··· DATA EXTRACTS

/-- With a table of the right size BLK.ENC reports what the encoding of IN gives (R170). -/
theorem exec_blkEnc_sized {s : State} {q : BlockProfile} (hs : sizeOk s.cfg (.block q) = true) (o : Options) :
    exec (.blkEnc o (blockCode q)) s =
      .next (finish (commit (s.setAbsent false) (blockEncodeUnits s.cfg q o s.inp))) := by
  have hs' : sizeOk (s.setAbsent false).cfg (.block q) = true := hs
  simp only [exec, execBlkEnc, runCommand, servedBlock_blockCode, withProfile_ok hs', State.setAbsent_cfg,
    State.setAbsent_inp]

/-- With a table of the right size POS.ENC reports what the encoding of IN gives (R252). -/
theorem exec_posEnc_sized {s : State} (hs : sizeOk s.cfg .p58 = true) (o : Options) :
    exec (.posEnc o 3#4) s = .next (finish (commit (s.setAbsent false) (positionalEncodeUnits s.cfg o s.inp))) := by
  have hs' : sizeOk (s.setAbsent false).cfg .p58 = true := hs
  simp only [exec, execPosEnc, runCommand, servedPositional_three, withProfile_ok (f := fun _ => Profile.p58) hs',
    State.setAbsent_cfg, State.setAbsent_inp]

end Sys2Proof.Machine
end

section
/-! SUPPORT. What runs the same under the other byte order of the bus (20_memory.md R75): the tables and the conversions do not read it, and the command cycle carries it along. -/

namespace Sys2Proof

/-- The same configuration on a bus of byte order `e`. -/
def Config.withEndian (cfg : Config) (e : Endian) : Config := { cfg with busEndian := e }

end Sys2Proof

namespace Sys2Proof.Machine

/-! An operation that follows no list computes the same by its definition. -/

theorem sizeOk_withEndian (cfg : Config) (e : Endian) : sizeOk (cfg.withEndian e) = sizeOk cfg := rfl

theorem classOf_withEndian (cfg : Config) (e : Endian) : classOf (cfg.withEndian e) = classOf cfg := rfl

theorem encPutBody_withEndian (cfg : Config) (e : Endian) : encPutBody (cfg.withEndian e) = encPutBody cfg := rfl

theorem encEosBody_withEndian (cfg : Config) (e : Endian) : encEosBody (cfg.withEndian e) = encEosBody cfg := rfl

theorem decPutBody_withEndian (cfg : Config) (e : Endian) : decPutBody (cfg.withEndian e) = decPutBody cfg := rfl

theorem fastEligible_withEndian (cfg : Config) (e : Endian) : fastEligible (cfg.withEndian e) = fastEligible cfg := rfl

theorem verifyChecksum_withEndian (cfg : Config) (e : Endian) :
    verifyChecksum (cfg.withEndian e) = verifyChecksum cfg := rfl

/-! The conversions that follow a list do so by its induction. -/

theorem encFeed_withEndian (cfg : Config) (e : Endian) (t : Context) (bs : List Byte) :
    encFeed (cfg.withEndian e) t bs = encFeed cfg t bs := by
  induction bs generalizing t with
  | nil => rfl
  | cons b bs ih => simp only [encFeed, encPutBody_withEndian, ih]

theorem decFeed_withEndian (cfg : Config) (e : Endian) (t : Context) (cs : List CharUnit) :
    decFeed (cfg.withEndian e) t cs = decFeed cfg t cs := by
  induction cs generalizing t with
  | nil => rfl
  | cons c cs ih => simp only [decFeed, decPutBody_withEndian, ih]

theorem positionalValues_withEndian (cfg : Config) (e : Endian) (o : Options) (cs : List CharUnit) :
    positionalValues (cfg.withEndian e) o cs = positionalValues cfg o cs := by
  induction cs with
  | nil => rfl
  | cons c cs ih => simp only [positionalValues, classOf_withEndian, ih]

theorem blockEncodeUnits_withEndian (cfg : Config) (e : Endian) (p : BlockProfile) (o : Options) (us : List CharUnit) :
    blockEncodeUnits (cfg.withEndian e) p o us = blockEncodeUnits cfg p o us := by
  simp only [blockEncodeUnits, blockEncode, encFeed_withEndian, encEosBody_withEndian]

theorem blockDecodeUnits_withEndian (cfg : Config) (e : Endian) (p : BlockProfile) (o : Options) (cs : List CharUnit) :
    blockDecodeUnits (cfg.withEndian e) p o cs = blockDecodeUnits cfg p o cs := by
  simp only [blockDecodeUnits, generalDecode, fastEligible_withEndian, decFeed_withEndian]

theorem positionalDecodeUnits_withEndian (cfg : Config) (e : Endian) (o : Options) (cs : List CharUnit) :
    positionalDecodeUnits (cfg.withEndian e) o cs = positionalDecodeUnits cfg o cs := by
  simp only [positionalDecodeUnits, positionalDecode, positionalValues_withEndian, verifyChecksum_withEndian]

/-- The same machine on a bus of byte order `e`. -/
def State.withEndian (s : State) (e : Endian) : State := { s with cfg := s.cfg.withEndian e }

/-- The same answer of a body on a bus of byte order `e`. -/
def BodyResult.withEndian (r : BodyResult) (e : Endian) : BodyResult :=
  match r with
  | .success s => .success (s.withEndian e)
  | .absence s => .absence (s.withEndian e)
  | .raise k s => .raise k (s.withEndian e)

/-- The body gives the same answer on a bus of either byte order. -/
def EndianBlind (body : State → BodyResult) : Prop :=
  ∀ (s : State) (e : Endian), body (s.withEndian e) = (body s).withEndian e

theorem finish_withEndian (r : BodyResult) (e : Endian) : finish (r.withEndian e) = (finish r).withEndian e := by
  cases r <;> rfl

theorem runCommand_withEndian {body : State → BodyResult} (h : EndianBlind body) (s : State) (e : Endian) :
    runCommand (s.withEndian e) body = (runCommand s body).withEndian e :=
  (congrArg finish (h (s.setAbsent false) e)).trans (finish_withEndian _ e)

/-- The checks of an FP command read the profile code and the table's size. -/
theorem withProfile_endianBlind {α : Type} {served : Except ConfigError α} {f : α → Profile}
    {body : α → State → BodyResult} (h : ∀ a, EndianBlind (body a)) :
    EndianBlind (fun s => withProfile served f s (fun a => body a s)) := by
  intro s e
  cases served with
  | error k => rfl
  | ok a =>
    have hs : sizeOk (s.withEndian e).cfg = sizeOk s.cfg := sizeOk_withEndian s.cfg e
    simp only [withProfile, hs, h a s e]
    split <;> rfl

/-- The checks of a PUT or EOS read the context, which is the same. -/
theorem withContext_endianBlind {d : Direction} {body : State → BodyResult} (h : EndianBlind body) :
    EndianBlind (fun s => withContext d s body) := by
  intro s e
  have hctx : (s.withEndian e).ctx = s.ctx := rfl
  simp only [withContext, hctx, h s e]
  split
  · rfl
  · split
    · rfl
    · split
      · rfl
      · split <;> rfl

theorem commit_endianBlind {r : State → Except Err (List CharUnit)} (h : ∀ s e, r (s.withEndian e) = r s) :
    EndianBlind (fun s => commit s (r s)) := by
  intro s e
  simp only [h s e]
  cases r s <;> rfl

theorem commitTry_endianBlind {r : State → Except Err (List CharUnit)} (h : ∀ s e, r (s.withEndian e) = r s) :
    EndianBlind (fun s => commitTry s (r s)) := by
  intro s e
  simp only [h s e]
  rcases r s with (k | k | k) | us <;> rfl

theorem encStream_endianBlind {r : State → Except Err (Context × List CharUnit)}
    (h : ∀ s e, r (s.withEndian e) = r s) :
    EndianBlind (fun s => encStream s (r s)) := by
  intro s e
  simp only [h s e]
  rcases r s with k | ⟨t, us⟩ <;> rfl

theorem decStream_endianBlind {r : State → DecodeStep} (h : ∀ s e, r (s.withEndian e) = r s) :
    EndianBlind (fun s => decStream s (r s)) := by
  intro s e
  simp only [h s e]
  rcases r s with ⟨k | k | k, t⟩ | ⟨t, bs⟩ <;> rfl

/-- Every command is the command cycle around a body that does not read the byte order of the bus (R75). -/
theorem exec_body_endianBlind (i : Instr) :
    ∃ body, (∀ s, exec i s = .next (runCommand s body)) ∧ EndianBlind body := by
  cases i with
  | nop | srst => exact ⟨_, fun _ => rfl, fun _ _ => rfl⟩
  | ctxEnc o p | ctxDec o p => exact ⟨_, fun _ => rfl, withProfile_endianBlind fun _ _ _ => rfl⟩
  | encPut b | encEos => exact ⟨_, fun _ => rfl, withContext_endianBlind (encStream_endianBlind fun _ _ => rfl)⟩
  | decPut c | decEos => exact ⟨_, fun _ => rfl, withContext_endianBlind (decStream_endianBlind fun _ _ => rfl)⟩
  | blkEnc o p =>
    exact ⟨_, fun _ => rfl, withProfile_endianBlind fun q =>
      commit_endianBlind fun s e => blockEncodeUnits_withEndian s.cfg e q o s.inp⟩
  | blkDec o p =>
    exact ⟨_, fun _ => rfl, withProfile_endianBlind fun q =>
      commit_endianBlind fun s e => blockDecodeUnits_withEndian s.cfg e q o s.inp⟩
  | blkTryDec o p =>
    exact ⟨_, fun _ => rfl, withProfile_endianBlind fun q =>
      commitTry_endianBlind fun s e => blockDecodeUnits_withEndian s.cfg e q o s.inp⟩
  | hexFDec => exact ⟨_, fun _ => rfl, commit_endianBlind fun _ _ => rfl⟩
  | hexTryFDec => exact ⟨_, fun _ => rfl, commitTry_endianBlind fun _ _ => rfl⟩
  | posEnc o p => exact ⟨_, fun _ => rfl, withProfile_endianBlind fun _ => commit_endianBlind fun _ _ => rfl⟩
  | posDec o p =>
    exact ⟨_, fun _ => rfl, withProfile_endianBlind fun _ =>
      commit_endianBlind fun s e => positionalDecodeUnits_withEndian s.cfg e o s.inp⟩
  | posTryDec o p =>
    exact ⟨_, fun _ => rfl, withProfile_endianBlind fun _ =>
      commitTry_endianBlind fun s e => positionalDecodeUnits_withEndian s.cfg e o s.inp⟩
  | capMaxChar o p | capMaxByte o p => exact ⟨_, fun _ => rfl, withProfile_endianBlind fun _ _ _ => rfl⟩
  | txtPad o p | txtUnpad o p =>
    exact ⟨_, fun _ => rfl, withProfile_endianBlind fun _ => commit_endianBlind fun _ _ => rfl⟩

/-- A command does the same on a bus of either byte order (R75). -/
theorem exec_withEndian {i : Instr} {s t : State} (h : exec i s = .next t) (e : Endian) :
    exec i (s.withEndian e) = .next (t.withEndian e) := by
  obtain ⟨body, hexec, hblind⟩ := exec_body_endianBlind i
  obtain rfl : runCommand s body = t := by rw [hexec] at h; cases h; rfl
  rw [hexec, runCommand_withEndian hblind]

end Sys2Proof.Machine
end

section
/-! CERTIFICATES. The statements about the host's side of the machine, IN, OUT and the bus, settled. -/

namespace Sys2Proof.Proofs

open Sys2Proof.Machine

/-- Settles O8, one lemma per host action; the registers beyond ARG ignore a write. -/
theorem hostActionEffects : Obligations.HostActionEffects := by
  intro s rest hc
  refine ⟨fun _ hh hle => step_loadIn hc hh hle, step_readOut hc,
    fun _ _ hout hh => step_discardOut hc hout hh, ?_, ?_⟩
  · intro v hh
    rw [step_registerWrite (off := argOffset) hc hh (by decide) (by decide) (by decide), writeRegister_arg]
  · intro off v hlo hhi h4 hh
    have hcmd : off ≠ cmdOffset := by simp only [cmdOffset]; omega
    have harg : off ≠ argOffset := by simp only [argOffset]; omega
    rw [step_registerWrite hc hh hcmd (by omega) h4, writeRegister_ignored harg]

/-- Settles O28: the units are read as bytes before anything is encoded, and that reading fails. -/
theorem badOperandRaised : Obligations.BadOperandRaised := by
  intro s o hu
  have hbytes := unitsToBytes_badOperand hu
  constructor
  · intro q hq
    rw [exec_blkEnc_sized ((sizeOk_iff _ _).2 hq), blockEncodeUnits, hbytes]
    rfl
  · intro h58
    rw [exec_posEnc_sized ((sizeOk_iff _ _).2 h58), positionalEncodeUnits, hbytes]
    rfl

/-- Settles O59: every command is the command cycle around a body that does not read the byte order. -/
theorem busEndianIrrelevant : Obligations.BusEndianIrrelevant := fun _ _ _ e h => exec_withEndian h e

end Sys2Proof.Proofs
end

section
/-! SUPPORT. The other direction: a word that decodes is the word of its command, and the words of commands are the legal words (30_encoding.md R101 to R104, R107 to R109). -/

namespace Sys2Proof

/-- A field that is zero, as arithmetic. -/
theorem field_eq_zero {w : RegWord} {lo n : Nat} (h : w.extractLsb' lo n = 0) : w.toNat / 2 ^ lo % 2 ^ n = 0 := by
  rw [← field_toNat, h]
  rfl

theorem encode_of_decodeF0 {w : RegWord} {c : BitVec 8} {i j : Instr} (h : decodeF0 w i = .ok j)
    (hi : encode i = encodeF0 c) (hc : (opcField w).toNat = c.toNat) : encode j = w := by
  unfold decodeF0 at h
  split at h
  next hz =>
    cases h
    have hopt := field_eq_zero hz.1
    have hopd := field_eq_zero hz.2
    rw [opcField_toNat] at hc
    apply BitVec.eq_of_toNat_eq
    rw [hi, encodeF0_toNat]
    omega
  next => cases h

theorem encode_of_decodeFB {w : RegWord} {c : BitVec 8} {k : Byte → Instr} {j : Instr} (h : decodeFB w k = .ok j)
    (hk : ∀ b, encode (k b) = encodeFB c b) (hc : (opcField w).toNat = c.toNat) : encode j = w := by
  unfold decodeFB at h
  split at h
  next hz =>
    cases h
    have hopt := field_eq_zero hz.1
    have hopd := field_eq_zero hz.2
    rw [opcField_toNat] at hc
    apply BitVec.eq_of_toNat_eq
    rw [hk, encodeFB_toNat, field_toNat]
    omega
  next => cases h

theorem encode_of_decodeFC {w : RegWord} {c : BitVec 8} {k : CharUnit → Instr} {j : Instr} (h : decodeFC w k = .ok j)
    (hk : ∀ u, encode (k u) = encodeFC c u) (hc : (opcField w).toNat = c.toNat) : encode j = w := by
  unfold decodeFC at h
  split at h
  next hz =>
    cases h
    have hopt := field_eq_zero hz
    rw [opcField_toNat] at hc
    apply BitVec.eq_of_toNat_eq
    rw [hk, encodeFC_toNat, opdField, field_toNat]
    omega
  next => cases h

theorem encode_of_decodeFP {w : RegWord} {c : BitVec 8} {k : Options → ProfCode → Instr} {j : Instr}
    (h : decodeFP w k = .ok j) (hk : ∀ o p, encode (k o p) = encodeFP c o p) (hc : (opcField w).toNat = c.toNat) :
    encode j = w := by
  unfold decodeFP at h
  split at h
  next hz =>
    cases h
    have hopd := field_eq_zero hz
    rw [opcField_toNat] at hc
    apply BitVec.eq_of_toNat_eq
    rw [hk, encodeFP_toNat, optField, field_toNat, field_toNat]
    omega
  next => cases h

/-- A word that decodes is the word of its command: row by row of the opcode map, by the format of the row (R109). -/
theorem encode_of_decode {w : RegWord} {i : Instr} (h : decode w = .ok i) : encode i = w := by
  unfold decode at h
  split at h
  case h_1 hc | h_5 hc | h_7 hc | h_11 hc | h_12 hc | h_20 hc => exact encode_of_decodeF0 h rfl hc
  case h_4 hc => exact encode_of_decodeFB h (fun _ => rfl) hc
  case h_6 hc => exact encode_of_decodeFC h (fun _ => rfl) hc
  case h_2 hc | h_3 hc | h_8 hc | h_9 hc | h_10 hc | h_13 hc | h_14 hc | h_15 hc | h_16 hc | h_17 hc | h_18 hc
      | h_19 hc =>
    exact encode_of_decodeFP h (fun _ _ => rfl) hc
  case h_21 => cases h

/-- The word of a command is legal, whichever the command. -/
theorem legalWord_encode (i : Instr) : LegalWord (encode i) := by
  open Laws in
  cases i with
  | nop => exact EncodedFields.nop
  | ctxEnc o p => exact EncodedFields.ctxEnc o p
  | ctxDec o p => exact EncodedFields.ctxDec o p
  | encPut b => exact EncodedFields.encPut b
  | encEos => exact EncodedFields.encEos
  | decPut c => exact EncodedFields.decPut c
  | decEos => exact EncodedFields.decEos
  | blkEnc o p => exact EncodedFields.blkEnc o p
  | blkDec o p => exact EncodedFields.blkDec o p
  | blkTryDec o p => exact EncodedFields.blkTryDec o p
  | hexFDec => exact EncodedFields.hexFDec
  | hexTryFDec => exact EncodedFields.hexTryFDec
  | posEnc o p => exact EncodedFields.posEnc o p
  | posDec o p => exact EncodedFields.posDec o p
  | posTryDec o p => exact EncodedFields.posTryDec o p
  | capMaxChar o p => exact EncodedFields.capMaxChar o p
  | capMaxByte o p => exact EncodedFields.capMaxByte o p
  | txtPad o p => exact EncodedFields.txtPad o p
  | txtUnpad o p => exact EncodedFields.txtUnpad o p
  | srst => exact EncodedFields.srst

······

Output, please, only the lines running from the start of the entries through the line that contains "sizeOk s.cfg .p58", including both of those lines.

/-- With a table of the right size BLK.ENC reports what the encoding of IN gives (R170). -/
theorem exec_blkEnc_sized {s : State} {q : BlockProfile} (hs : sizeOk s.cfg (.block q) = true) (o : Options) :
    exec (.blkEnc o (blockCode q)) s =
      .next (finish (commit (s.setAbsent false) (blockEncodeUnits s.cfg q o s.inp))) := by
  have hs' : sizeOk (s.setAbsent false).cfg (.block q) = true := hs
  simp only [exec, execBlkEnc, runCommand, servedBlock_blockCode, withProfile_ok hs', State.setAbsent_cfg,
    State.setAbsent_inp]

/-- With a table of the right size POS.ENC reports what the encoding of IN gives (R252). -/
theorem exec_posEnc_sized {s : State} (hs : sizeOk s.cfg .p58 = true) (o : Options) :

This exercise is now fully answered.